Now, my mom is very smart, but she didn’t always think so. She took a math class (I forget if it was algebra or calculus) a bit too young and watched her older brother do well and decided she wasn’t good at math. A few years later, she took it again, initially dreaded it and discovered at it was really easy. Between her own experiences and watching years and years of students take algebra, she came to the conclusion that almost everyone is capable of doing well in algebra, but your brain doesn’t mature to that point until about the age of 13 or so, the variance is quite wide. A student who’s doing poorly in math one year might benefit greatly by simply waiting a year.

On another topic, I recall taking CS1 at Caltech. I’ve been programming since I was a little kid, so I figured CS1 would be a repeat. Well, it was taught in Lisp and it was “Introduction to Computer Science” not “Introductory Programming.” About 90% of was simple and straightforward, learning to program primarily recursively was interesting. But a few things threw me: Big-O notation was one of them. I completely missed the point of the concept at the time (perhaps it was because I skipped lecture, but it’s an example of something that’s very clear to me now and was a mystery to me then.) A year later, I TA’d CS1 and I was talking with the professor as to why we were using Lisp and covering some of the “advanced” topics. He said: “Ever see a terrible program? We’re going to rid the world of bad programs by teaching people how to be computer scientists from the beginning.” In my head, I wondered if he had been taught as a computer scientist from the beginning and if he would have understood encapsulation while he was still trying to master the fundamentals of object-oriented programming.

So, finally, with these two stories in mind, I had a couple questions about your story from above. You ask the kids what 25 ^ 0.5 is, but are they capable of answering “What is the square root of 25” easily? I recall seeing a half in the exponential and being told: “That’s another way of doing the square root” then verifying it with the exponential arithmetic rule. I will fully agree that the deductive path to figuring it out on the fly is superior and if a child uses it, they will remember it better. But the bread-and-butter aptitude needs to be there in place first. If anything, I would use it as a double-check method, similar to teaching very young children to double-check their subtraction and division problems by relying on their presumably superior addition and multiplication skills, respectively.

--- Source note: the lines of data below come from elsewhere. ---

-- ==== Sys2Proof/Proofs/ReedSolomon.lean ====
section
/-! PROOF. One Reed-Solomon block at PROCESS (R323-R325): what a stage of PROCESS with no work
leaves alone, what PROCESS is once stage 2 has run, and the outcomes of decoding one block. -/

namespace Sys2Proof.Machine

/-! ## Stages of PROCESS with no work -/

/-- Stage 1 with an empty slot (R368). -/
theorem deliverConfirm_of_pend_none {s : State} (c : Cfg) (h : s.tx.pend = none) :
    s.deliverConfirm c = s := by
  simp only [State.deliverConfirm, h]

/-- Stage 2 with an idle receiver (R367). -/
theorem rxDeferred_of_idle {s : State} (c : Cfg) (h : s.rx.step = .idle) : s.rxDeferred c = s := by
  simp only [State.rxDeferred, h]

@[simp] theorem rxDeferred_glob (c : Cfg) (s : State) : (s.rxDeferred c).glob = s.glob := by
  obtain ⟨rx, stats, lqi, host, e⟩ := rxDeferred_change c s
  rw [e]

@[simp] theorem rxDeferred_tx (c : Cfg) (s : State) : (s.rxDeferred c).tx = s.tx := by
  obtain ⟨rx, stats, lqi, host, e⟩ := rxDeferred_change c s
  rw [e]

/-- No capture starts while the receiver is in use (R211). -/
theorem noiseTrigger_of_rx_ne_idle {s : State} (h : s.rx.step ≠ .idle) : s.noiseTrigger = s :=
  if_neg fun ⟨_, _, idle, _⟩ => h idle

theorem txWatchdogDue_of_not_busy {s : State} (h : s.tx.step.busy = false) :
    s.txWatchdogDue = false := by
  simp [State.txWatchdogDue, h]

theorem rxWatchdogDue_of_not_receiving {s : State} (h : s.rx.step.receiving = false) :
    s.rxWatchdogDue = false := by
  simp [State.rxWatchdogDue, h]

/-- With no frame on the air and none being received no watchdog fires (R280, R327). -/
theorem watchdogs_of_not_busy_not_receiving {s : State} (c : Cfg) (htx : s.tx.step.busy = false)
    (hrx : s.rx.step.receiving = false) : s.watchdogs c = s := by
  simp [State.watchdogs, txWatchdogDue_of_not_busy htx, rxWatchdogDue_of_not_receiving hrx]

/-! ## PROCESS after stage 2 -/

theorem processWord_of_initialised {s : State} (c : Cfg) (h : s.glob.initialised = true) :
    s.processWord c = (s.processStages c).setResult (s.processStages c).processResult := by
  simp [State.processWord, h]

/-- With no confirmation waiting, stage 2 is the first that does anything. -/
theorem processStages_of_pend_none {s : State} (c : Cfg) (h : s.tx.pend = none) :
    s.processStages c = ((s.rxDeferred c).noiseTrigger).watchdogs c := by
  rw [State.processStages, deliverConfirm_of_pend_none c h]

/-- Where stage 2 leaves the receiver idle, the other stages run as in a PROCESS on the state that
stage 2 leaves: stages 1 and 2 of that PROCESS have no work. -/
theorem processWord_eq_of_rxDeferred_idle {s : State} (c : Cfg) (hinit : s.glob.initialised = true)
    (hpend : s.tx.pend = none) (hidle : (s.rxDeferred c).rx.step = .idle) :
    s.processWord c = (s.rxDeferred c).processWord c := by
  have stages : (s.rxDeferred c).processStages c = s.processStages c := by
    rw [processStages_of_pend_none c hpend, processStages_of_pend_none c (by simpa using hpend),
      rxDeferred_of_idle c hidle]
  rw [processWord_of_initialised c hinit, processWord_of_initialised c (by simpa using hinit),
    stages]

/-- Where stage 2 leaves the receiver waiting for another block, stages 3 and 4 have no work and
RESULT is PROCESS (R369). -/
theorem processWord_of_rxDeferred_waiting {s : State} (c : Cfg) (hinit : s.glob.initialised = true)
    (hpend : s.tx.pend = none) (hbusy : s.tx.step.busy = false)
    (hwait : (s.rxDeferred c).rx.step = .waitReedSolomon) :
    s.processWord c = (s.rxDeferred c).setResult .process := by
  have stages : s.processStages c = s.rxDeferred c := by
    rw [processStages_of_pend_none c hpend,
      noiseTrigger_of_rx_ne_idle (by rw [hwait]; decide),
      watchdogs_of_not_busy_not_receiving c (by simpa using hbusy) (by rw [hwait]; rfl)]
  rw [processWord_of_initialised c hinit, stages, State.processResult, if_pos hwait]

/-! ## One Reed-Solomon block -/

/-- Stage 2 on a data frame that waits is the decoding of one block (R323). -/
theorem rxDeferred_of_waiting_data {s : State} {r : RxControl} (c : Cfg)
    (hstep : s.rx.step = .waitReedSolomon) (hctl : s.rx.ctl = some r) (hack : r.ack = false) :
    s.rxDeferred c = s.rsDecodeBlock c r := by
  simp [State.rxDeferred, State.rxWait, hstep, hctl, hack]

/-- R324: the decoder fails, or answers fewer bytes than the block has. -/
theorem rsDecodeBlock_of_failed {c : Cfg} {r : RxControl} (s : State)
    (h : c.rsDecode r.rsNext (r.blockBytes r.rsNext) = none ∨
      ∃ out n, c.rsDecode r.rsNext (r.blockBytes r.rsNext) = some (out, n) ∧
        out.length < r.blen.getD r.rsNext 0) :
    s.rsDecodeBlock c r = s.rsFailure := by
  obtain hnone | ⟨out, n, hsome, hshort⟩ := h
  · simp only [State.rsDecodeBlock, hnone]
  · simp only [State.rsDecodeBlock, hsome, if_pos hshort]

/-- R323: the decoder recovers the block. -/
theorem rsDecodeBlock_of_corrected {c : Cfg} {r : RxControl} {out : List Byte} {n : Nat} (s : State)
    (h : c.rsDecode r.rsNext (r.blockBytes r.rsNext) = some (out, n))
    (hlen : r.blen.getD r.rsNext 0 ≤ out.length) :
    s.rsDecodeBlock c r = s.rsBlockDone r out n := by
  simp only [State.rsDecodeBlock, h, if_neg (Nat.not_lt.mpr hlen)]

/-- The record once its next block is corrected to `out` with `n` errors (R323). -/
def RxControl.takeCorrected (r : RxControl) (out : List Byte) (n : Nat) : RxControl :=
  { r with
    out := r.out ++ out.take (r.blen.getD r.rsNext 0)
    corr := r.corr + BitVec.ofNat 32 n
    rsNext := r.rsNext + 1 }

theorem rsBlockDone_of_last {r : RxControl} (out : List Byte) (n : Nat) (s : State)
    (h : r.rsNext + 1 = r.nblk) :
    s.rsBlockDone r out n = s.deliverInd (dataIndication (r.takeCorrected out n)) :=
  if_pos h

theorem rsBlockDone_of_more {r : RxControl} (out : List Byte) (n : Nat) (s : State)
    (h : r.rsNext + 1 ≠ r.nblk) :
    s.rsBlockDone r out n = s.rxEnter .waitReedSolomon (r.takeCorrected out n) :=
  if_neg h

/-- Settles O49: stage 2 decodes the block; a failure and the last block leave the receiver idle, a
block with more to come leaves it waiting. -/
theorem rxReedSolomon : Obligations.RxReedSolomon := by
  unfold Obligations.RxReedSolomon
  refine ⟨exec_process, fun c s r hinit hpend hstep hctl hack => ?_⟩
  have stage := rxDeferred_of_waiting_data c hstep hctl hack
  refine ⟨fun hfail => ?failed,
    fun out n hsome hlen => ⟨fun hmore hbusy => ?more, fun hlast => ?last⟩⟩
  case failed =>
    rw [rsDecodeBlock_of_failed s hfail] at stage
    rw [processWord_eq_of_rxDeferred_idle c hinit hpend (by rw [stage]; rfl), stage]
    rfl
  case more =>
    rw [rsDecodeBlock_of_corrected s hsome hlen, rsBlockDone_of_more out n s hmore] at stage
    rw [processWord_of_rxDeferred_waiting c hinit hpend hbusy (by rw [stage]; rfl), stage]
    rfl
  case last =>
    rw [rsDecodeBlock_of_corrected s hsome hlen, rsBlockDone_of_last out n s hlast] at stage
    rw [processWord_eq_of_rxDeferred_idle c hinit hpend (by rw [stage]; rfl), stage]
    rfl

end Sys2Proof.Machine
end

section
/-! PROOF. What a word and an event can do: the dispatch loop as a sequence of handlers, each word
by cases, and what is kept by every word is kept by every step. -/

namespace Sys2Proof.Machine

/-! ## An EV_IRQ word as a sequence of handlers -/

/-- The handlers of the listed sources in the list's order, each run when its bit is set in `p`. -/
def State.serve (c : Cfg) (txok rxok : Bool) (p : BitVec 9) : List IrqSource → State → State
  | [], s => s
  | q :: qs, s =>
    State.serve c txok rxok p qs (if p.getLsbD q.bit then s.handle c txok rxok q else s)

/-- The sources other than LINK_ERROR, in handling order (R408). -/
def eventSources : List IrqSource :=
  [.csPeak, .txSymbol, .rxSync, .rxNoPeak2, .rxBuf, .rxAbort, .agcDone, .captureDone]

theorem serve_congr {c : Cfg} {txok rxok : Bool} {p p' : BitVec 9} {qs : List IrqSource}
    (h : ∀ q ∈ qs, p.getLsbD q.bit = p'.getLsbD q.bit) (s : State) :
    s.serve c txok rxok p qs = s.serve c txok rxok p' qs := by
  induction qs generalizing s with
  | nil => rfl
  | cons q qs ih =>
    obtain ⟨hq, hqs⟩ := List.forall_mem_cons.mp h
    rw [State.serve, State.serve, hq, ih hqs]

/-- What every handler but LINK_ERROR's keeps, a sequence of them keeps. -/
theorem serve_keeps {c : Cfg} {txok rxok : Bool} {P : State → Prop}
    (keeps : ∀ q s, q ≠ .linkError → P s → P (s.handle c txok rxok q)) (p : BitVec 9)
    {qs : List IrqSource} (hqs : IrqSource.linkError ∉ qs) {s : State} (hs : P s) :
    P (s.serve c txok rxok p qs) := by
  induction qs generalizing s with
  | nil => exact hs
  | cons q qs ih =>
    obtain ⟨hq, hqs⟩ := not_or.mp (mt List.mem_cons.mpr hqs)
    refine ih hqs ?_
    split
    · exact keeps q s (Ne.symm hq) hs
    · exact hs

theorem lowestPending_eq_some {p : BitVec 9} {q : IrqSource} (hq : p.getLsbD q.bit = true)
    (least : ∀ r : IrqSource, p.getLsbD r.bit = true → q.bit ≤ r.bit) :
    lowestPending p = some q := by
  cases hl : lowestPending p with
  | none =>
    rw [lowestPending_none.mp hl] at hq
    simp at hq
  | some r =>
    obtain ⟨hr, below⟩ := lowestPending_some hl
    have hle : r.bit ≤ q.bit := Nat.not_lt.mp fun hlt => by simp [below q hlt] at hq
    rw [IrqSource.bit_injective (Nat.le_antisymm hle (least r hr))]

/-- Clearing a source's bit leaves the bits of the others. -/
theorem getLsbD_clear_bit {p : BitVec 9} {q r : IrqSource} :
    (p &&& ~~~(BitVec.twoPow 9 q.bit)).getLsbD r.bit = (p.getLsbD r.bit && decide (r ≠ q)) := by
  have hr := r.bit_lt
  have heq : q.bit = r.bit ↔ q = r := ⟨fun h => IrqSource.bit_injective h, congrArg _⟩
  simp [hr, heq, eq_comm]

/-- The dispatch loop runs the pending handlers in ascending order, each once, when LINK_ERROR is
not among them (R407, R408). -/
theorem irqLoop_eq_serve (c : Cfg) (txok rxok : Bool) {qs : List IrqSource}
    (sorted : qs.Pairwise (·.bit < ·.bit)) (hlink : IrqSource.linkError ∉ qs) {p : BitVec 9}
    (hp : ∀ q : IrqSource, p.getLsbD q.bit = true → q ∈ qs) {fuel : Nat} (hf : qs.length ≤ fuel)
    (s : State) :
    irqLoop (State.handle c txok rxok) fuel { s with irqPending := p } =
      { s.serve c txok rxok p qs with irqPending := 0#9 } := by
  induction qs generalizing p fuel s with
  | nil =>
    have hzero : p = 0#9 := BitVec.eq_of_getLsbD_eq fun i hi => by
      obtain ⟨q, rfl⟩ := IrqSource.exists_bit hi
      simpa using hp q
    subst hzero
    exact irqLoop_of_idle _ _ rfl
  | cons q qs ih =>
    obtain ⟨first, sorted⟩ := List.pairwise_cons.mp sorted
    obtain ⟨hq, hlink⟩ := not_or.mp (mt List.mem_cons.mpr hlink)
    obtain ⟨n, rfl⟩ : ∃ n, fuel = n + 1 := ⟨fuel - 1, by simp at hf; omega⟩
    have hn : qs.length ≤ n := by simpa using hf
    by_cases hpend : p.getLsbD q.bit = true
    · have lowest : lowestPending p = some q := lowestPending_eq_some hpend fun r hr => by
        obtain rfl | hr := List.mem_cons.mp (hp r hr)
        · exact le_rfl
        · exact (first r hr).le
      have rest : ∀ r : IrqSource,
          (p &&& ~~~(BitVec.twoPow 9 q.bit)).getLsbD r.bit = true → r ∈ qs := fun r hr => by
        rw [getLsbD_clear_bit, Bool.and_eq_true, decide_eq_true_iff] at hr
        exact (List.mem_cons.mp (hp r hr.1)).resolve_left hr.2
      have enter : State.enterHandler { s with irqPending := p } q =
          { s with irqPending := p &&& ~~~(BitVec.twoPow 9 q.bit) } := rfl
      have same : ∀ r ∈ qs, (p &&& ~~~(BitVec.twoPow 9 q.bit)).getLsbD r.bit = p.getLsbD r.bit := by
        intro r hr
        have hne : r ≠ q := fun e => (first r hr).ne (congrArg _ e.symm)
        rw [getLsbD_clear_bit, decide_eq_true hne, Bool.and_true]
      rw [irqLoop, lowest]
      simp only [enter]
      rw [ignoresPending_handle c txok rxok (Ne.symm hq), ih sorted hlink rest hn,
        serve_congr same, State.serve, if_pos hpend]
    · have rest : ∀ r : IrqSource, p.getLsbD r.bit = true → r ∈ qs := fun r hr => by
        refine (List.mem_cons.mp (hp r hr)).resolve_left ?_
        rintro rfl
        exact hpend hr
      rw [ih sorted hlink rest (by omega), State.serve, if_neg hpend]

theorem irqWord_of_uninitialised (c : Cfg) (src : BitVec 9) (txok rxok : Bool) {s : State}
    (h : s.glob.initialised = false) :
    s.irqWord c src txok rxok = { s.setResult .success with irqPending := 0#9 } :=
  if_pos h

/-- LINK_ERROR is handled first and drops the other sources (R408, R412). -/
theorem irqWord_of_linkError (c : Cfg) {src : BitVec 9} (txok rxok : Bool) {s : State}
    (h : s.glob.initialised = true) (hlink : (s.irqPending ||| src).getLsbD 0 = true) :
    s.irqWord c src txok rxok = (s.setResult .success).reinit c true := by
  have lowest : lowestPending (s.irqPending ||| src) = some .linkError :=
    lowestPending_eq_some hlink fun _ _ => Nat.zero_le _
  rw [State.irqWord, if_neg (by simp [h]), State.dispatchIrq, irqLoop]
  simp only [State.setResult_irqPending, lowest]
  exact irqLoop_of_idle _ _ rfl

Basically, most of these student are just trying to survive their homework and they might not be mature enough. I’ve had some success with getting students to understand the material at a fundamental level, but it has always been under the guise of “this method is easier” and it is easier because it doesn’t require memorization. But it’s always been with material that’s just at the edge of their understanding, and it always used methods that they’re comfortable with.

I guess what I’m trying to say is: don’t feel bad about not pushing your students, they might not be ready yet. They will be.

November 8, 2010 at 11:02 am

Wise advice, Sal. I only have to deal with one student at a time. An entire classroom is an entirely new level of challenge.

I had a similar experience with linear algebra. Only a vague and confused notion of what they were talking about during core, but when I had to go back and learn it for quantum, I picked it up much more easily.

I’m not sure whether struggling with it the first time around and half-comprehending set the stage to understand it the second time, or whether it was mostly other supporting knowledge I picked up in the two intervening years that did the trick, but either way what you mentioned is definitely something I want to keep in mind when I’m tutoring.